Toby Willis gave up on medical miracles long ago.
The Seattle man's eyesight started deteriorating when he was a kid and by the time he was in his early 40s, his visual world had dimmed to shadows.
Still, he refused to obsess over scientific advances. "I made it a point not to go down those rabbit holes, to be chasing that pipe dream," he said.
Nevertheless, the possibility that something might be on the horizon occasionally tickled at the back of his mind.
So Willis checked in with his eye doctor late last year, setting in motion a train of events that culminated in becoming the first adult to undergo the first gene therapy approved in the U.S. for treatment of an inherited disease.
The medication, called Luxturna, is injected in the eye and uses a harmless virus to deliver working versions of a gene to the cells of patients whose own genes are defective.
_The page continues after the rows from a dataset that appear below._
theorem Given.refl (a : State) (j : Job) : Given a j j :=
  ⟨rfl, fun _ => rfl, fun h k => by rw [h] at k; cases k⟩

/-- What an issue round may make of a context: it turns COLD or stands, and a PENDING request may be HELD. -/
structure Moved (c d : Context) : Prop where
  next : d.next = c.next
  metrics : d.metrics = c.metrics
  cold : c.warm = false → d.warm = false
  checkpoint : d.checkpoint = c.checkpoint ∨
    (c.checkpoint = .pending ∧ ∃ k, d.checkpoint = .held k ∧ (c.warm = false → k.warm = false))

theorem Moved.refl (c : Context) : Moved c c := ⟨rfl, rfl, id, .inl rfl⟩

theorem Moved.trans {c d e : Context} (h : Moved c d) (k : Moved d e) : Moved c e where
  next := k.next.trans h.next
  metrics := k.metrics.trans h.metrics
  cold hc := k.cold (h.cold hc)
  checkpoint := by
    rcases k.checkpoint with hk | ⟨hp, x, hx, hw⟩
    · rw [hk]; exact h.checkpoint
    · rcases h.checkpoint with hh | ⟨-, x', hx', -⟩
      · exact .inr ⟨hh ▸ hp, x, hx, fun hc => hw (h.cold hc)⟩
      · rw [hx'] at hp; cases hp

/-- No job of the stream is under way. -/
def noneUnderWay (s : State) (x : StreamId) : Prop := ∀ j ∈ s.jsc.jobs, j.stream = x → underWay j = false

/-- What issue rounds do. -/
structure Issued (a b : State) : Prop where
  scope : Within [.scheduler] a b
  jobs : ∃ g : Job → Job, b.jsc.jobs = a.jsc.jobs.map g ∧ ∀ j ∈ a.jsc.jobs, Given a j (g j)
  contexts : ∀ x, Moved (contextOf a x) (contextOf b x)
  located : ∀ x, noneUnderWay b x → (contextOf a x).location = .table → contextOf b x = contextOf a x
  unheld : ∀ x e, noneUnderWay b x → (engineOf a e).held ≠ some x → (engineOf b e).held ≠ some x

theorem Issued.refl (a : State) : Issued a a :=
  ⟨.refl _ a, ⟨id, (List.map_id _).symm, fun j _ => .refl a j⟩, fun _ => .refl _, fun _ _ _ => rfl, fun _ _ _ h => h⟩

theorem Issued.none_before {a b : State} (h : Issued a b) {x : StreamId} (hb : noneUnderWay b x) : noneUnderWay a x := by
  obtain ⟨g, hg, hgiven⟩ := h.jobs
  intro j hj hx
  rw [← Bool.not_eq_true]
  intro hu
  have hk := (hgiven j hj).kept hu
  have := hb (g j) (by rw [hg]; exact List.mem_map_of_mem hj) (by rw [hk]; exact hx)
  rw [hk, hu] at this
  cases this

theorem Given.trans {a b : State} {j k l : Job} (hn : b.now = a.now) (hc : (contextOf a j.stream).warm = false → (contextOf b j.stream).warm = false)
    (h : Given a j k) (i : Given b k l) : Given a j l where
  plan := i.plan.trans h.plan
  kept hj := by
    have hk := h.kept hj
    rw [i.kept (hk ▸ hj), hk]
  begun hl hj := by
    cases hk : underWay k with
    | true => rw [i.kept hk]; exact h.begun hk hj
    | false =>
      obtain ⟨h1, h2, h3⟩ := i.begun hl hk
      exact ⟨h1, h2.trans hn, fun hw => h3 (by rw [h.stream]; exact hc hw)⟩

theorem Issued.trans {a b c : State} (h : Issued a b) (k : Issued b c) : Issued a c where
  scope := h.scope.trans k.scope
  jobs := by
    obtain ⟨g, hg, hgiven⟩ := h.jobs
    obtain ⟨f, hf, hfgiven⟩ := k.jobs
    refine ⟨f ∘ g, by rw [hf, hg, List.map_map], fun j hj => (hgiven j hj).trans h.scope.now (h.contexts j.stream).cold ?_⟩
    exact hfgiven (g j) (by rw [hg]; exact List.mem_map_of_mem hj)
  contexts x := (h.contexts x).trans (k.contexts x)
  located x hc hl := by
    have h1 := h.located x (k.none_before hc) hl
    exact (k.located x hc (by rw [h1]; exact hl)).trans h1
  unheld x e hc hh := k.unheld x e hc (h.unheld x e (k.none_before hc) hh)

/-- The plans of the jobs stand. -/
theorem Issued.plans {a b : State} (h : Issued a b) : b.jsc.jobs.map Job.plan = a.jsc.jobs.map Job.plan := by
  obtain ⟨g, hg, hgiven⟩ := h.jobs
  rw [hg, List.map_map]
  exact List.map_congr_left fun j hj => (hgiven j hj).plan

/-- What the moves of engines do: the jobs and who runs them stand. -/
structure Moves (a b : State) : Prop where
  scope : Within [.scheduler] a b
  jobs : b.jsc.jobs = a.jsc.jobs
  work : ∀ e, (engineOf b e).job = (engineOf a e).job
  contexts : ∀ x, Moved (contextOf a x) (contextOf b x)
  located : ∀ x, noneUnderWay a x → (contextOf a x).location = .table → contextOf b x = contextOf a x
  unheld : ∀ x e, noneUnderWay a x → (engineOf a e).held ≠ some x → (engineOf b e).held ≠ some x

theorem Moves.refl (a : State) : Moves a a :=
  ⟨.refl _ a, rfl, fun _ => rfl, fun _ => .refl _, fun _ _ _ => rfl, fun _ _ _ h => h⟩

theorem Moves.noneUnderWay {a b : State} (h : Moves a b) {x : StreamId} (ha : Machine.noneUnderWay a x) :
    Machine.noneUnderWay b x := by
  unfold Machine.noneUnderWay
  rw [h.jobs]
  exact ha

theorem Moves.trans {a b c : State} (h : Moves a b) (k : Moves b c) : Moves a c where
  scope := h.scope.trans k.scope
  jobs := k.jobs.trans h.jobs
  work e := (k.work e).trans (h.work e)
  contexts x := (h.contexts x).trans (k.contexts x)
  located x hn hl := by
    have h1 := h.located x hn hl
    exact (k.located x (h.noneUnderWay hn) (by rw [h1]; exact hl)).trans h1
  unheld x e hn hh := k.unheld x e (h.noneUnderWay hn) (h.unheld x e hn hh)

theorem Moves.foldl {α : Type} {f : State → α → State} (h : ∀ s x, Moves s (f s x)) (l : List α) (s : State) :
    Moves s (l.foldl f s) := by
  induction l generalizing s with
  | nil => exact .refl s
  | cons x xs ih => exact (h s x).trans (ih _)

theorem Moves.issued {a b : State} (h : Moves a b) : Issued a b where
  scope := h.scope
  jobs := ⟨id, by rw [h.jobs, List.map_id], fun j _ => .refl a j⟩
  contexts := h.contexts
  located x hb := h.located x (by unfold Machine.noneUnderWay at *; rw [← h.jobs]; exact hb)
  unheld x e hb := h.unheld x e (by unfold Machine.noneUnderWay at *; rw [← h.jobs]; exact hb)

theorem contextOf_setContext (s : State) (x y : StreamId) (c : Context) :
    contextOf (setContext s x c) y = if y = x then c else contextOf s y := get_set_table s.jsc.contexts x y c

/-- A job of the stream is under way. -/
def someUnderWay (s : State) (x : StreamId) : Prop := ∃ j ∈ s.jsc.jobs, j.stream = x ∧ underWay j = true

theorem Moves.someUnderWay {a b : State} {x : StreamId} (hm : Moves a b) (h : Machine.someUnderWay a x) :
    Machine.someUnderWay b x := by
  unfold Machine.someUnderWay
  rw [hm.jobs]
  exact h

theorem Issued.someUnderWay {a b : State} {x : StreamId} (hi : Issued a b) (h : Machine.someUnderWay a x) :
    Machine.someUnderWay b x := by
  obtain ⟨j, hj, hx, hu⟩ := h
  obtain ⟨g, hg, hgiven⟩ := hi.jobs
  refine ⟨j, ?_, hx, hu⟩
  rw [hg, ← (hgiven j hj).kept hu]
  exact List.mem_map_of_mem hj
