-- ==== Sys2Proof/Laws/Run.lean ====
section
/-! SUPPORT. Runs and command sequences, unfolded one step at a time. -/

namespace Sys2Proof.Machine

/-- A run of `n + 1` steps is a step and a run of `n`. -/
theorem run_succ_of_step {n : Nat} {s t : State} (h : step s = .next t) :
    Host.Core.run Sys2Proof.core (n + 1) s = Host.Core.run Sys2Proof.core n t := by
  have h' : Sys2Proof.core.step s = .next t := h
  simp only [Host.Core.run, h']

/-- A command sequence is its first command and the rest. -/
theorem execAll_cons {i : Instr} {is : List Instr} {s t : State} (h : exec i s = .next t) :
    execAll (i :: is) s = execAll is t := by
  simp only [execAll, h]

/-- A step that accepts a command word that decodes executes the command. -/
theorem step_of_decode {s : State} {w : Word} {rest : List PortEvent} {i : Instr}
    (hp : accept s = some (.command w, s.withPort rest)) (hd : decode w = .ok i) :
    step s = exec i (s.withPort rest) := by
  simp only [step, hp, hd]

end Sys2Proof.Machine
end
It targets a single, rare mutation, but has raised hopes that after decades of disaster and disappointment, a wave of gene therapies for other disorders is on the way.
But Luxturna's staggering price tag of $425,000 per eye is raising questions about who can afford the newest medical technologies — and whether the results will justify the costs.
Willis already knows it won't be a miracle cure for him. The therapy is expected to work best in children with early diagnoses, before the disease causes irreversible damage. In Willis' case, doctors hope it will keep the 44-year-old software engineer's eyesight from getting worse and perhaps improve his ability to distinguish objects and navigate the world. Without the surgery, he would eventually lose his eyesight entirely.